It’s not just truck drivers or factory workers who could see their jobs washed away by technological change. It includes knowledge workers, such as well-paid wealth managers who could find their current jobs automated. The Advisory Council estimated 10 to 12 per cent of Canadian workers could see their jobs disrupted by technology by 2030. “That’s two million people,” he noted. Mr. Barton thinks the estimate is conservative.

That’s different from when a company goes bankrupt or a plant closes, and laid-off workers go look for the same job at another company. Technological change will wipe out occupations. People will need to do new kinds of work, and they will need new skills. Technology might also create millions of jobs, but if Canadians don’t have the skills, a lot of those jobs might go to the United States or China or Sweden.

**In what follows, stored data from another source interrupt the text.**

-- ==== Sys2Proof/Tests/Slice0.lean ====
section
/-!
SUPPORT. The model's own tests. Expected values come from spec/: its corner cases, its tables and its vectors
(spec/95_test_vectors.md), named at each test. The last part shows, for every statement with hypotheses, a state and operands
that meet them.
-/

namespace Sys2Proof.Tests

open Sys2Proof Sys2Proof.Machine

/-! ### Helpers -/

/-- The source's key K1 (95_test_vectors.md section 1.1). -/
def k1 : Key := #v[0x00, 0x01, 0x00, 0x02, 0x00, 0x03, 0x00, 0x04, 0x00, 0x05, 0x00, 0x06, 0x00, 0x07, 0x00, 0x08]

/-- K6 of section 2.2. -/
def k6 : Key := #v[0x10, 0x11, 0x12, 0x13, 0x14, 0x15, 0x16, 0x17, 0x18, 0x19, 0x1A, 0x1B, 0x1C, 0x1D, 0x1E, 0x1F]

/-- The source's plaintext and ciphertext. -/
def plain : Block := #v[0x00, 0x00, 0x00, 0x01, 0x00, 0x02, 0x00, 0x03]
def cipher : Block := #v[0x11, 0xFB, 0xED, 0x2B, 0x01, 0x98, 0x6D, 0xE5]

/-- A reset core with `evs` at its port. -/
def at_port (evs : List PortEvent) : State := { State.reset with port := evs }

/-- A core that holds the schedules of `key`, with `evs` at its port. -/
def keyed (key : Key) (evs : List PortEvent) : State :=
  { State.reset with engine := .keyed (kexp key) (kinv (kexp key)), port := evs }

/-- The response bytes of an outcome, one list a response; none for a stop. -/
def answers (o : Host.Outcome State Fault Refusal) : Option (List (List Byte)) :=
  match o with
  | .next s => some (s.responses.map responseBytes)
  | .fault _ => none
  | .refused _ => none

/-- `KV` of an outcome; none for a stop. -/
def kvOf (o : Host.Outcome State Fault Refusal) : Option Bool :=
  match o with
  | .next s => some s.kv
  | .fault _ => none
  | .refused _ => none

/-- What a unit operation put out. -/
def outOf (o : Host.Outcome State Fault Refusal) : Option UnitOut :=
  match o with
  | .next s => some s.unitOut
  | .fault _ => none
  | .refused _ => none

/-! ### WellFormed: one ill-formed term for each check -/

theorem test_wellFormed_refuses_long_encrypt : (Instr.encrypt 0 (List.replicate 256 0)).wellFormed = false := by decide +kernel
theorem test_wellFormed_refuses_long_decrypt : (Instr.decrypt 0 (List.replicate 256 0)).wellFormed = false := by decide +kernel
theorem test_wellFormed_refuses_long_loadKey : (Instr.loadKey 0 (List.replicate 256 0)).wellFormed = false := by decide +kernel
theorem test_wellFormed_accepts_longest : (Instr.encrypt 0xFF (List.replicate 255 0)).wellFormed = true := by decide +kernel

/-! ### Decoding: words written out from R60, R62, R63 -/

/-- P1 step 2: `cw` 0000 0000, `off` 0, `n` 8, eight bytes. -/
theorem test_decode_encrypt :
    decodeRequest [0b00000000, 0, 8, 0, 0, 0, 1, 0, 2, 0, 3] = .command (.encrypt 0 [0, 0, 0, 1, 0, 2, 0, 3]) [] := by
  decide

/-- P3 step 11: `cw` 0000 0001, `off` 255. -/
theorem test_decode_decrypt :
    decodeRequest [0b00000001, 0xFF, 8, 0x11, 0xFB, 0xED, 0x2B, 0x01, 0x98, 0x6D, 0xE5] =
      .command (.decrypt 255 [0x11, 0xFB, 0xED, 0x2B, 0x01, 0x98, 0x6D, 0xE5]) [] := by decide

/-- P4 step 7: `cw` 0000 0010, `off` 7, and what follows the request is kept. -/
theorem test_decode_loadKey :
    decodeRequest ([0b00000010, 7, 16] ++ k1.toList ++ [0x01, 0, 0]) = .command (.loadKey 7 k1.toList) [0x01, 0, 0] := by
  decide

theorem test_decode_reserved : decodeRequest [0x03, 0, 0] = .reserved 0x03 := by decide
theorem test_decode_reserved_unit_class : decodeRequest [0x8D, 0, 0] = .reserved 0x8D := by decide
theorem test_decode_unit_name : decodeRequest [0x82, 0, 4] = .unitName 0x82 := by decide
theorem test_decode_incomplete : decodeRequest [0x00, 0, 8, 1, 2] = .incomplete := by decide

/-- The command word is looked at before any other field (R158). -/
theorem test_decode_reserved_first : decodeRequest [0x7F] = .reserved 0x7F := by decide

theorem test_table_encrypt : decodeTableWord 8 0b00000000 = some (.encrypt 0 []) := by decide
theorem test_table_decrypt : decodeTableWord 8 0b00000001 = some (.decrypt 0 []) := by decide
theorem test_table_loadKey : decodeTableWord 8 0b00000010 = some (.loadKey 0 []) := by decide
theorem test_table_add : decodeTableWord 8 0b10000000 = some (.add 0 0) := by decide
theorem test_table_addInv : decodeTableWord 8 0b10000001 = some (.addInv 0) := by decide
theorem test_table_mul : decodeTableWord 8 0b10000010 = some (.mul 0 0) := by decide
theorem test_table_mulInv : decodeTableWord 8 0b10000011 = some (.mulInv 0) := by decide
theorem test_table_xor : decodeTableWord 8 0b10000100 = some (.xor 0 0) := by decide
theorem test_table_copy : decodeTableWord 8 0b10000101 = some (.copy 0) := by decide
theorem test_table_pack16 : decodeTableWord 8 0b10000110 = some (.pack16 0 0) := by decide
theorem test_table_unpack16 : decodeTableWord 8 0b10000111 = some (.unpack16 0) := by decide
theorem test_table_kexp : (decodeTableWord 8 0b10001000).map Instr.op = some .kexp := by decide
theorem test_table_kinv : (decodeTableWord 8 0b10001001).map Instr.op = some .kinv := by decide
theorem test_table_round : (decodeTableWord 8 0b10001010).map Instr.op = some .round := by decide
theorem test_table_outt : (decodeTableWord 8 0b10001011).map Instr.op = some .outt := by decide
theorem test_table_crypt : (decodeTableWord 8 0b10001100).map Instr.op = some .crypt := by decide
theorem test_table_reserved : decodeTableWord 8 0x90 = none := by decide

/-- A longer word: `cw`, `off` = 3, `n` = 2 and two bytes. -/
theorem test_table_longer : decodeTableWord 40 0x0201020300 = some (.encrypt 3 [1, 2]) := by decide

theorem test_encode_encrypt : encode (.encrypt 3 [0xAA, 0xBB]) = [0x00, 3, 2, 0xAA, 0xBB] := by decide
theorem test_encode_mul : encode (.mul 3 4) = [0x82] := by decide
theorem test_pseudoCrypt : pseudoCrypt true 0 [] = .decrypt 0 [] ∧ pseudoCrypt false 0 [] = .encrypt 0 [] := by decide

/-- R60: the headers of R137's and R135's example requests, `cw` on top. -/
theorem test_requestHeader : requestHeader 0x00 0x00 0x08 = 0x000008 ∧ requestHeader 0x02 0x07 0x10 = 0x020710 := by decide

/-- The parallel form of P4 step 7. -/
theorem test_decodeParallel : decodeParallel 0x020710 k1.toList = .command (.loadKey 7 k1.toList) [] := by decide

/-! ### Constants (R5) -/

theorem test_constants :
    Config.numSubkeys = Config.rounds * 6 + 4 ∧ Config.modAdd = 2 ^ Config.wordBits ∧
    Config.modMul = Config.modAdd + 1 ∧ Config.maxPayload = 255 := by decide

/-! ### Modular arithmetic: section 2.1 and rules R84, R85 -/

theorem test_add_wraps : outOf (exec (.add 0xFFFE 0x0002) .reset) = some (.word 0) := by decide
theorem test_add_plain : outOf (exec (.add 0x1234 0x5678) .reset) = some (.word 0x68AC) := by decide
theorem test_addInv_zero : outOf (exec (.addInv 0) .reset) = some (.word 0) := by decide
theorem test_addInv_plain : outOf (exec (.addInv 0x1234) .reset) = some (.word 0xEDCC) := by decide

/-- Rule R84, and the rows of section 2.1 it lacks. -/
theorem test_mul_table :
    ([(0x0000, 0x0000, 0x0001), (0x0000, 0x0001, 0x0000), (0x0001, 0x0000, 0x0000), (0x0000, 0x0002, 0xFFFF),
      (0x0000, 0xFFFF, 0x0002), (0x0000, 0x8000, 0x8001), (0x0001, 0xFFFF, 0xFFFF), (0x0002, 0x8000, 0x0000),
      (0x0002, 0x8001, 0x0001), (0x0100, 0x0100, 0x0000), (0xFFFF, 0xFFFF, 0x0004), (0xFFFF, 0x8000, 0x0001),
      (0x8000, 0x8000, 0xC001), (0x7FFF, 0x0002, 0xFFFE), (0xFFFF, 0x7FFF, 0x0003), (0x0003, 0x5556, 0x0001),
      (0x1234, 0x9E9A, 0x0001), (0xFFFF, 0x0002, 0xFFFD), (0x1234, 0x5678, 0xFA3B)]
      : List (Word × Word × Word)).all (fun r => mul r.1 r.2.1 == r.2.2) = true := by decide
theorem test_mul_unit : outOf (exec (.mul 0x8000 0x8000) .reset) = some (.word 0xC001) := by decide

If you’ve watched the way voters in the United States and elsewhere have responded to disruptions of well-paying manufacturing jobs and good job opportunities, how it has fuelled divisive politics, an anti-trade backlash, and anti-immigrant nativism, just imagine how society could be roiled by two million middle-aged Canadians looking for work without much idea how they’re going to start over.

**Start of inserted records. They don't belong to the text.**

-- ==== Sys2Proof/Word.lean ====
section
/-! DEFINITION. The word types of CORE (spec/00_scope.md R4 to R6). -/

namespace Sys2Proof

/-- A memory cell, a general register, an operand byte: `u8` (R4, R6). -/
abbrev Byte := BitVec 8

/-- The program counter: 9 bits, so that it can hold 256 (R4, R17). -/
abbrev Pc := BitVec 9

/-- The flags register: bit 2 is `L`, bit 1 is `G`, bit 0 is `E` (R4, R20). -/
abbrev Flags := BitVec 3

/-- The index of a general register, 0 to 7 (R11). -/
abbrev Reg := Fin 8

/-- A general register's index as the operand byte that names it (R57). -/
def regByte (r : Reg) : Byte := BitVec.ofNat 8 r.val

/-- `zext_9`: a byte as a 9-bit value, the same integer (R6). -/
def zext9 (b : Byte) : Pc := b.zeroExtend 9

end Sys2Proof
end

The Advisory Council argued that it has to be met with a major revamp of job training and lifelong education and a $15-billion injection of resources.

It’s an enormous sum, about three-quarters of the cost of the military. It’s too much for federal and provincial governments to pay alone, he argues, but business will have to be given incentives to do more education and training. Individuals, even those who feel squeezed saving for retirement, will have to save for lifelong learning, perhaps with tax-sheltered learning accounts. They won’t have a choice, he believes, “because it’s coming.”

The advisory council was appointed by the Liberals, and Mr. Barton has the ear of Mr. Trudeau and his inner circle. The Liberal government has adopted a lot of the council’s recommendations, to varying degrees, in its strategy to foster economic growth. But Mr. Barton noted the one with the biggest estimate impact is that massive re-skilling initiative. So far, governments are working on the same scale to face up to the impact of automation, but they will have to face it sooner or later. It’s coming.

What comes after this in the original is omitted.